Склонилась, тихо положила
Младенца на порог чужой,
 Со страхом очи отвратила
И скрылась в темноте ночной.

А где весёлый коробейник? Он где-то далеко-далеко в другой губернии опять взывает к девичьей жалости:

Пожалей, душа-зазнобушка,
Молодецкого плеча!..

Сто с лишним лет тому назад горьковский Сатин воскликнул со сцены Художественного Общедоступного: «Человек! Надо уважать человека! Не жалеть… не унижать его жалостью… уважать надо!» Конечно, иная жалость унижает, но это вовсе не абсолютный закон, хотя есть и пословица «лучше жить в зависти, чем в жалости». В русском языке слова «жалеть» и «любить» стоят рядом, а порой могут и заменить друг друга. Помните у Твардовского -

…Коротка солдату ночь.
Знать, жену жалеет, любит,
Да не знает, чем помочь…

У Даля читаем: «Жаль, жалость, жальба — состраданье, соболезнованье, сочувство при чужой беде, печаль, грусть, скорбь, сокрушение». Тут же и поговорка ёмкая: «Человек жалью живёт».
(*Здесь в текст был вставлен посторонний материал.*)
/-! ### raiseFatal -/

@[simp] theorem raiseFatal_cfg (c : ResultCode) (s : State) : (raiseFatal c s).cfg = s.cfg := rfl
@[simp] theorem raiseFatal_status (c : ResultCode) (s : State) : (raiseFatal c s).status = statusFatal c s.status := rfl
@[simp] theorem raiseFatal_inLen (c : ResultCode) (s : State) : (raiseFatal c s).inLen = s.inLen := rfl
@[simp] theorem raiseFatal_hdr (c : ResultCode) (s : State) : (raiseFatal c s).hdr = s.hdr := rfl
@[simp] theorem raiseFatal_outLen (c : ResultCode) (s : State) : (raiseFatal c s).outLen = s.outLen := rfl
@[simp] theorem raiseFatal_payload (c : ResultCode) (s : State) : (raiseFatal c s).payload = s.payload := rfl
@[simp] theorem raiseFatal_charIn (c : ResultCode) (s : State) : (raiseFatal c s).charIn = s.charIn := rfl
@[simp] theorem raiseFatal_charOut (c : ResultCode) (s : State) : (raiseFatal c s).charOut = s.charOut := rfl
@[simp] theorem raiseFatal_fsm (c : ResultCode) (s : State) : (raiseFatal c s).fsm = .fault := rfl
@[simp] theorem raiseFatal_op (c : ResultCode) (s : State) : (raiseFatal c s).op = s.op := rfl
@[simp] theorem raiseFatal_acc (c : ResultCode) (s : State) : (raiseFatal c s).acc = s.acc := rfl
@[simp] theorem raiseFatal_cand (c : ResultCode) (s : State) : (raiseFatal c s).cand = s.cand := rfl
@[simp] theorem raiseFatal_cls (c : ResultCode) (s : State) : (raiseFatal c s).cls = s.cls := rfl
@[simp] theorem raiseFatal_bytes (c : ResultCode) (s : State) : (raiseFatal c s).bytes = s.bytes := rfl
@[simp] theorem raiseFatal_nbytes (c : ResultCode) (s : State) : (raiseFatal c s).nbytes = s.nbytes := rfl
@[simp] theorem raiseFatal_i (c : ResultCode) (s : State) : (raiseFatal c s).i = s.i := rfl
@[simp] theorem raiseFatal_tryid (c : ResultCode) (s : State) : (raiseFatal c s).tryid = s.tryid := rfl
@[simp] theorem raiseFatal_hdrNext (c : ResultCode) (s : State) : (raiseFatal c s).hdrNext = s.hdrNext := rfl
@[simp] theorem raiseFatal_nNext (c : ResultCode) (s : State) : (raiseFatal c s).nNext = s.nNext := rfl
@[simp] theorem raiseFatal_outNext (c : ResultCode) (s : State) : (raiseFatal c s).outNext = s.outNext := rfl
@[simp] theorem raiseFatal_inReset (c : ResultCode) (s : State) : (raiseFatal c s).inReset = s.inReset := rfl
@[simp] theorem raiseFatal_bus (c : ResultCode) (s : State) : (raiseFatal c s).bus = s.bus := rfl
@[simp] theorem raiseFatal_observed (c : ResultCode) (s : State) : (raiseFatal c s).observed = s.observed := rfl

/-! ### startCommand -/

@[simp] theorem startCommand_cfg (op : BitVec 2) (s : State) : (startCommand op s).cfg = s.cfg := rfl
@[simp] theorem startCommand_status (op : BitVec 2) (s : State) : (startCommand op s).status = statusStarted s.status := rfl
@[simp] theorem startCommand_inLen (op : BitVec 2) (s : State) : (startCommand op s).inLen = s.inLen := rfl
@[simp] theorem startCommand_hdr (op : BitVec 2) (s : State) : (startCommand op s).hdr = s.hdr := rfl
@[simp] theorem startCommand_outLen (op : BitVec 2) (s : State) : (startCommand op s).outLen = s.outLen := rfl
@[simp] theorem startCommand_payload (op : BitVec 2) (s : State) : (startCommand op s).payload = s.payload := rfl
@[simp] theorem startCommand_charIn (op : BitVec 2) (s : State) : (startCommand op s).charIn = s.charIn := rfl
@[simp] theorem startCommand_charOut (op : BitVec 2) (s : State) : (startCommand op s).charOut = s.charOut := rfl
@[simp] theorem startCommand_fsm (op : BitVec 2) (s : State) : (startCommand op s).fsm = startFsm op := rfl
@[simp] theorem startCommand_op (op : BitVec 2) (s : State) : (startCommand op s).op = op := rfl
@[simp] theorem startCommand_acc (op : BitVec 2) (s : State) : (startCommand op s).acc = s.acc := rfl
@[simp] theorem startCommand_cand (op : BitVec 2) (s : State) : (startCommand op s).cand = s.cand := rfl
@[simp] theorem startCommand_cls (op : BitVec 2) (s : State) : (startCommand op s).cls = s.cls := rfl
@[simp] theorem startCommand_bytes (op : BitVec 2) (s : State) : (startCommand op s).bytes = s.bytes := rfl
@[simp] theorem startCommand_nbytes (op : BitVec 2) (s : State) : (startCommand op s).nbytes = s.nbytes := rfl
@[simp] theorem startCommand_i (op : BitVec 2) (s : State) : (startCommand op s).i = s.i := rfl
@[simp] theorem startCommand_tryid (op : BitVec 2) (s : State) : (startCommand op s).tryid = s.tryid := rfl
@[simp] theorem startCommand_hdrNext (op : BitVec 2) (s : State) : (startCommand op s).hdrNext = s.hdrNext := rfl
@[simp] theorem startCommand_nNext (op : BitVec 2) (s : State) : (startCommand op s).nNext = s.nNext := rfl
@[simp] theorem startCommand_outNext (op : BitVec 2) (s : State) : (startCommand op s).outNext = s.outNext := rfl
@[simp] theorem startCommand_inReset (op : BitVec 2) (s : State) : (startCommand op s).inReset = s.inReset := rfl
@[simp] theorem startCommand_bus (op : BitVec 2) (s : State) : (startCommand op s).bus = s.bus := rfl
@[simp] theorem startCommand_observed (op : BitVec 2) (s : State) : (startCommand op s).observed = s.observed := rfl
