theorem op_eq_zero_of_and (v : Word) (h : v &&& 3#32 = 0#32) : field v 0 2 = 0 := by
  have hn : v.toNat % 2 ^ 2 = 0 := by
    have := congrArg BitVec.toNat h
    rwa [BitVec.toNat_and, show (3#32).toNat = 2 ^ 2 - 1 from rfl, Nat.and_two_pow_sub_one_eq_mod] at this
  apply BitVec.eq_of_toNat_eq
  simpa [field] using hn

/-! ### The host port's writes, case by case -/

theorem hostWrite_busy (r : Reg) (v : Word) (s : State) (busy : s.status.busy = true) :
    hostWrite r v s = .next (dropWrite s) := by
  simp [hostWrite, busy]

theorem hostWrite_cmd_fault (v : Word) (s : State) (idle : s.status.busy = false) (fault : s.status.fault = true) :
    hostWrite .cmd v s = .next s := by
  simp [hostWrite, idle, fault]

/-- An accepted CMD write with OP = 0 runs NOP (42 R189). -/
theorem hostWrite_nop (v : Word) (s : State) (idle : s.status.busy = false) (nofault : s.status.fault = false)
    (hop : field v 0 2 = 0) : hostWrite .cmd v s = exec (decodeCmd v) s := by
  simp [hostWrite, idle, nofault, hop]

theorem hostWrite_start (v : Word) (s : State) (idle : s.status.busy = false) (nofault : s.status.fault = false)
    (hop : field v 0 2 ≠ 0) : hostWrite .cmd v s = .next (startCommand (field v 0 2) s) := by
  simp [hostWrite, idle, nofault, show field v 0 2 ≠ 0#2 from hop]

theorem hostWrite_reg (r : Reg) (v : Word) (s : State) (idle : s.status.busy = false) (hr : r ≠ .cmd) :
    hostWrite r v s = .next (writeReg s r v) := by
  simp [hostWrite, idle, hr]

/-- Settles O6: the bytes of a register decode to the word's instruction, and that is what the engine or the host port
runs. -/
theorem stepRunsTheFetchedInstruction : Obligations.StepRunsTheFetchedInstruction := by
  refine ⟨?_, ?_, ?_, ?_⟩
  · intro s rest i hbus released busy hop hfsm hdec
    rw [decode_bytesOfWord] at hdec
    cases hdec
    rw [step_engine s rest hbus released]
    exact engineStep_start { s with bus := rest } busy hop hfsm
  · intro s i hbus released busy hop hfsm hdec
    rw [decode_bytesOfWord] at hdec
    cases hdec
    rw [step_of_bus_nil s hbus released]
    exact engineStep_start s busy hop hfsm
  · intro s rest i hbus released busy hfsm hdec
    rw [decode_bytesOfWord, decodeWord_hdr_setWidth] at hdec
    cases hdec
    rw [step_engine s rest hbus released]
    exact engineStep_decCheck { s with bus := rest } busy hfsm
  · intro s rest v i hbus released idle nofault hv hdec
    rw [decode_bytesOfWord] at hdec
    cases hdec
    rw [step_write_cmd s rest v hbus released]
    exact hostWrite_nop v { s with bus := rest } idle nofault (op_eq_zero_of_and v hv)

/-! ### A write to CMD -/

theorem startFsm_eq (op : BitVec 2) :
    startFsm op = if op = 1#2 then .encGate else if op = 2#2 then .decCheck else .badCmd := by
  revert op; decide

/-- Settles O7, by the cases of a host write: BUSY, FAULT, NOP and the start of a command. -/
theorem commandWriteStartsItsCommand : Obligations.CommandWriteStartsItsCommand := by
  refine ⟨fun s => ⟨rfl, rfl⟩, fun s rest v hbus released => ?_⟩
  rw [step_write_cmd s rest v hbus released]
  refine ⟨fun busy => ?_, fun idle fault => ?_, fun idle nofault hop => ?_, fun idle nofault hop => ?_⟩
  · exact hostWrite_busy .cmd v _ busy
  · exact hostWrite_cmd_fault v _ idle fault
  · rw [hostWrite_nop v { s with bus := rest } idle nofault hop, decodeCmd_of_op_zero v hop]
    rfl
  · rw [← startFsm_eq]
    exact hostWrite_start v _ idle nofault hop

/-! ### A write to any other register -/

/-- A register of the map: the index of an array lies in range (20 R61). -/
def Reg.InRange : Reg → Prop
  | .payload k => k < 16
  | .charIn k | .charOut k => k < 64
  | .cmd | .status | .config | .inLen | .hdr | .outLen | .reserved => True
И как можно не пожалеть некрасовскую Катю! Она вынуждена, у нее ничего другого, кроме дара природы, нет. А она молода, легкомысленна, хочется приукрасить себя уж не парчой даже, а хотя бы ситчиком. Вот и пошла на такой риск с бродячим абрамовичем.

Но Белов своё: «Лжёте! Мужик не любил, когда его жалеют. Русский крестьянин с древних пор был достаточно горд, спокоен, снисходителен к барину, уряднику и даже царю. Напрасно господа демократы называют крестьянина рабом…» Выстрел мимо.

Ну, допустим, можно было снисходительно относиться к барину (хотя не совсем ясно, в чём это могло выражаться), но такое отношение не мешало ему, барину-то, пороть крестьянина, продавать, менять на породистых собак, заставлять его жену или дочь выкармливать грудью породистых щенков, погашать крестьянской семьёй, а то и целой деревней карточный долг, как когда-то тульский помещик граф Бобринский погасил такой долг уральскому горнозаводчику Демидову моими предками с берегов Непрядвы. И так мои однофамильцы появились и в Нижнем Тагиле. И это всё не рабство? Допустим, можно было загадочно-снисходительно относиться и к царю, которого никогда не видел, но и тому это не помешало, например, отменяя крепостное право, оставить крестьян без земли, а когда, скажем, 9 января 1905 года питерские рабочие, то есть вчерашние крестьяне, с хоругвями и его портретами пошли к царю искать защиты от кровососов вроде Чубайса и Черномырдина, это не помешало ему встретить их картечью. Допустим также, что можно быть очень гордым, можно не считать себя рабом, но рабство-то с древних пор было настоящее, узаконенное. И только одно утешение здесь: в реакционной России («Жандарм Европы») его отменили раньше, чем в прогрессивной Америке (статуя Свободы), где захватническое, чужеземное, иноязыкое рабство было ещё тяжелей.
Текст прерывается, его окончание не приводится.